I am trying to identify the appropriate format used in my obtained dataframe, but I am having trouble finding anything that works.
The issue is that the format contains yearly figures for which the month is assumed to be some sort of zero-padded zeroth month. For example, the yearly nominal GDP is reported as 2014-00 instead of the usual 2014-01.
Thus, when I use,
df['end_of_month'] =pandas.to_datetime(df['end_of_month'], format="%Y-%m")
I get that:
ValueError: time data 2014-00 doesn't match format specified
For your consideration, here is the dataframe:
end_of_month nominal_gdp
0 2014-00 2260005.0
1 2015-00 2398280.0
2 2016-00 2490617.0
3 2017-00 2662836.0
4 2018-00 2842883.0
5 2018-09 726352.0
6 2018-10 NaN
7 2018-11 NaN
8 2018-12 754904.0
9 2019-01 NaN
10 2019-02 NaN
11 2019-03 712514.0
12 2019-04 NaN
13 2019-05 NaN
14 2019-06 698044.0
15 2019-07 NaN
16 2019-08 NaN
17 2019-09 722831.0
18 2019-10 NaN
19 2019-11 NaN
For anyone interested or whomever might face a similar issue, the data was obtained from the Hong Kong Monetary Authority, using their Open API initiative. For more info visit HKMA's documentation.

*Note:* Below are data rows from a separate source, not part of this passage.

-- ==== Sys2Proof/Laws/Bench.lean ====
section
/-! SUPPORT. Sequences that run through because their waits end at once: against the reference device (spec/20_memory.md R83), and
against an oracle whose answers stand in the state (R73). The reference device follows the primitive trace in both (R75). -/

namespace Sys2Proof.Machine

/-! ### A primitive with a known environment -/

/-- From `s` to `u` nothing of the block changed but the bus; the phase, the reference device, the new entries of the register
trace (newest first), the answers still to come are as given; no free value was drawn. -/
structure Ran (s : State) (ph : Phase) (d : Device) (es : List RegEvent) (answers : List Bit) (u : State) : Prop where
  frame : BusFrame s u
  phase : u.phase = ph
  device : u.device = d
  regs : u.trace.regs = es ++ s.trace.regs
  answers : u.answers = answers
  drawn : u.drawn = s.drawn

theorem Ran.trans {s t u : State} {ph ph' : Phase} {d d' : Device} {es es' : List RegEvent} {a a' : List Bit}
    (h : Ran s ph d es a t) (k : Ran t ph' d' es' a' u) : Ran s ph' d' (es' ++ es) a' u :=
  ⟨h.frame.trans k.frame, k.phase, k.device, by rw [k.regs, h.regs, List.append_assoc], k.answers,
    k.drawn.trans h.drawn⟩

/-- The answers an environment spends on `n` waits it ends at once: none where the reference device answers. -/
def acks (attached : Bool) (n : Nat) : List Bit := if attached then [] else List.replicate n false

/-- The answers an environment spends on sending the bytes `ds`. -/
def sent (attached : Bool) (ds : List Byte) : List Bit := if attached then [] else ds.flatMap msbBits

theorem acks_succ (a : Bool) (n : Nat) : acks a (n + 1) = acks a 1 ++ acks a n := by cases a <;> rfl

theorem acks_add (a : Bool) (m n : Nat) : acks a (m + n) = acks a m ++ acks a n := by
  cases a
  · exact List.replicate_append_replicate.symm
  · rfl

theorem sent_cons (a : Bool) (v : Byte) (vs : List Byte) : sent a (v :: vs) = sent a [v] ++ sent a vs := by
  cases a <;> simp [sent]

/-- The reference device models the event of `p`, and `p` reads no byte. -/
theorem runPrim_modelled {s : State} {p : Prim} {d : Device} {es : List RegEvent} (hp : p ≠ .readByte)
    (he : s.device.event p = some (d, es)) :
    Ran s (p.endPhase s.phase) d es s.answers (runPrim p s).2 := by
  refine ⟨runPrim_frame p s, runPrim_phase p s, ?_, ?_, ?_, ?_⟩
  · rw [runPrim_device, deviceEvent_some he]; rfl
  · rw [runPrim_regs hp, deviceEvent_some he]; rfl
  all_goals
    cases p with
    | start a | stop | writeBit b | writeByte v | sendAck | sendNack | waitForAck =>
      simp [runPrim, deviceEvent_some he]
    | readBit => cases he
    | readByte => exact absurd rfl hp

Specifically, this issue arises when using the Economic Statistics dataset, which can be found in the following page of the documentation.
It appears that I have managed to find a solution for the issue. Here is the link where I found how to solve it: Handling multiple datetime formats with pd.to_datetime
Here is the line I used:
df['end_of_month'] = pandas.to_datetime(df['end_of_month'], format='%Y-%m',errors='coerce').fillna(pandas.to_datetime(df['end_of_month'], format='%Y-00',errors='coerce'))
It simply "fills" the coerced rows with a different format. The format I used for the yearly figures whose zero-padded zeroth month has no meaning, is : "%Y-00" since we can diregard the "-00" which has no meaning for the yearly frequency values.